There are three sets of workflows - the CI jobs that build and run tests on PRs, the nightly release jobs that build the top of tree against PyTorch nightly and publish the artifacts to PyPi, and the version release jobs that do the same but for PyTorch version releases. Both release jobs have three parts - building the artifact, installing / testing the artifact, and publishing the artifact.
The FBGEMM_GPU package comes in 3 variants: the CUDA variant, ROCm variant, and CPU-only variant. For the CI workflows, all 3 variants are built and tested, while for the nightly and version release workflows, only the CUDA and CPU-only variants are supported at the moment.
FBGEMM_GPU has to support multiple versions of Python, CUDA, and ROCm. The Python organization actively supports the latest 4 versions of Python. The latest version of PyTorch supports 2 minor versions of CUDA and 2 major versions of ROCm. In addition, support for older Linux distributions is required, as we have users known to be running on CentOS 7 and Ubuntu 20.04.

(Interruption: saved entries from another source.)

-- ==== Sys2Proof/Machine/Alu.lean ====
section
/-!
DEFINITION. The ALU, the control decoder and the ALU-control unit (40_units.md R97 to R114, 30_encoding.md R80, R81).
-/

namespace Sys2Proof.Machine

/-! ## ALU operations (R98 to R104) -/

/-- AND (R98). -/
def aluAnd (a b : Word) : Word := andBits a b
/-- OR (R99). -/
def aluOr (a b : Word) : Word := a ||| b
/-- ADD, wrapping (R100). -/
def aluAdd (a b : Word) : Word := addWrap a b
/-- SUBTRACT, "two's-complement: invert + add 1" (R102). -/
def aluSub (a b : Word) : Word := addWrap (addWrap a (~~~b)) 1#32
/-- SET-LESS-THAN (R103), as the source computes it: operands of unlike sign are classified by the sign bit of `a`, those
of like sign by the sign bit of the difference. -/
def aluSlt (a b : Word) : Word :=
  let less := if a.msb != b.msb then a.msb else (aluSub a b).msb
  if less then 1#32 else 0#32
/-- NOR (R104). -/
def aluNor (a b : Word) : Word := ~~~(a ||| b)

/-! ## ALU (R97, R105) -/

def codeAnd : BitVec 4 := 0b0000#4
def codeOr : BitVec 4 := 0b0001#4
def codeAdd : BitVec 4 := 0b0010#4
def codeSub : BitVec 4 := 0b0110#4
def codeSlt : BitVec 4 := 0b0111#4
def codeNor : BitVec 4 := 0b1100#4

/-- The table of R97; `none` is an unsupported code. -/
def aluOperation (code : BitVec 4) : Option (Word → Word → Word) :=
  if code = codeAnd then some aluAnd
  else if code = codeOr then some aluOr
  else if code = codeAdd then some aluAdd
  else if code = codeSub then some aluSub
  else if code = codeSlt then some aluSlt
  else if code = codeNor then some aluNor
  else none

/-- What the ALU path gives in a step: the result, the zero flag, and the diagnostic it raises, if any. -/
structure AluOut where
  result : Word
  zero : Bool
  diag : Option (DiagKind × Nat)
  deriving DecidableEq, Repr

/-- An ALU output with its zero flag (R101). -/
def AluOut.of (result : Word) (diag : Option (DiagKind × Nat)) : AluOut :=
  { result := result, zero := zeroFlag result, diag := diag }

/-- The ALU on a 4-bit control code; `drawn` is its result for an unsupported code (R105). -/
def alu (code : BitVec 4) (a b drawn : Word) : AluOut :=
  match aluOperation code with
  | some op => AluOut.of (op a b) none
  | none => AluOut.of drawn (some (.unsupportedALUCode, code.toNat))

/-! ## ALU-control unit (R108 to R113) -/

/-- What the unit gives: a 4-bit code, or "unsupported" with the diagnostic it raises. -/
inductive AluControl where
  | code (c : BitVec 4)
  | unsupported (kind : DiagKind) (detail : Nat)
  deriving DecidableEq, Repr

/-- The unit's reading of `funct` for an R-type instruction (R111, R113). -/
def aluControlRType (c : Config) (funct : BitVec 6) : AluControl :=
  if funct = fnAdd then .code codeAdd
  else if funct = fnSub then .code codeSub
  else if funct = fnAnd then .code codeAnd
  else if funct = fnOr then .code codeOr
  else if funct = fnSlt then .code codeSlt
  else if funct = fnNor ∧ c.norEn = true then .code codeNor
  else .unsupported .unsupportedFunct funct.toNat

/-- The ALU-control unit: a function of ALUOp and funct (R108 to R112). -/
def aluControl (c : Config) (aluOp : BitVec 2) (funct : BitVec 6) : AluControl :=
  if aluOp = 0b00#2 then .code codeAdd
  else if aluOp = 0b01#2 then .code codeSub
  else if aluOp = 0b10#2 then aluControlRType c funct
  else .unsupported .unsupportedALUOp aluOp.toNat

/-- `AluPath` (R114), with the value `draw()` takes in this step. -/
def aluPath (c : Config) (a b : Word) (aluOp : BitVec 2) (funct : BitVec 6) (drawn : Word) : AluOut :=
  match aluControl c aluOp funct with
  | .code code => alu code a b drawn
  | .unsupported kind detail => AluOut.of drawn (some (kind, detail))

/-- The diagnostic record of an ALU output in EX (R113, 41_pipeline.md R156). -/
def AluOut.diags (o : AluOut) (s : State) : List Diag :=
  match o.diag with
  | some (kind, detail) => [s.diag .ex kind detail]
  | none => []

/-! ## Control decoder (R106, 30_encoding.md R80, R82) -/

/-- The bundle of an R-type word. -/
def ctlRType : Ctl :=
  { regDst := true, aluSrc := false, memToReg := false, regWrite := true, memRead := false, memWrite := false,
    branch := false, aluOp := 0b10#2 }
/-- The bundle of `lw`. -/
def ctlLw : Ctl :=
  { regDst := false, aluSrc := true, memToReg := true, regWrite := true, memRead := true, memWrite := false,
    branch := false, aluOp := 0b00#2 }
/-- The bundle of `sw`. -/
def ctlSw : Ctl :=
  { regDst := false, aluSrc := true, memToReg := false, regWrite := false, memRead := false, memWrite := true,
    branch := false, aluOp := 0b00#2 }
/-- The bundle of `beq`. -/
def ctlBeq : Ctl :=
  { regDst := false, aluSrc := false, memToReg := false, regWrite := false, memRead := false, memWrite := false,
    branch := true, aluOp := 0b01#2 }
/-- The bundle of `addi`. -/
def ctlAddi : Ctl :=
  { regDst := false, aluSrc := true, memToReg := false, regWrite := true, memRead := false, memWrite := false,
    branch := false, aluOp := 0b00#2 }

/-- The bundle of an opcode; `none` is a reserved opcode. -/
def controlRow (opcode : BitVec 6) : Option Ctl :=
  if opcode = opRType then some ctlRType
  else if opcode = opLw then some ctlLw
  else if opcode = opSw then some ctlSw
  else if opcode = opBeq then some ctlBeq
  else if opcode = opAddi then some ctlAddi
  else none

/-- `Control(opcode)` (R106): a reserved opcode gives `Ctl0`. -/
def controlBundle (opcode : BitVec 6) : Ctl :=
  match controlRow opcode with
  | some ctl => ctl
  | none => ctl0

/-- The decoder's diagnostic in ID: `UnknownOpcode` for a reserved opcode (R82). -/
def controlDiags (opcode : BitVec 6) (s : State) : List Diag :=
  match controlRow opcode with
  | some _ => []
  | none => [s.diag .id .unknownOpcode opcode.toNat]

end Sys2Proof.Machine
end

Combining these aspects, the CI maintenance and support table for FBGEMM_GPU looks as follows:

Variant	Variant Version	PyTorch 1.13	PyTorch 2.0	PyTorch Nightly
CPU	*	Yes[4]	Yes[1]	Yes[1]
CUDA	11.7.1	Yes[4]	Yes[1]	Yes[1]
	11.8	Yes[4]	Yes[1]	Yes[1]
	12	No[2]	No[2]	No[2]
ROCm	5.3	Yes[4]	Yes[4]	Yes[3]
	5.4.2	No	Yes[4]	Yes[3]

[1] Support for Python 3.8, 3.9, 3.10, 3.11. Includes nightly and version release workflows.
[2] CUDA 12 support is unstable at the moment.
[3] Support for Python 3.8, 3.9, 3.10, only. No nightly nor version release workflows.
[4] Not actively maintained; previously actively tested prior to PyTorch 2.0 release.

OSS Build Improvements

The aforementioned challenges with maintaining OSS FBGEMM_GPU required a major revamp to the workflows that were in place, which we will discuss in detail here.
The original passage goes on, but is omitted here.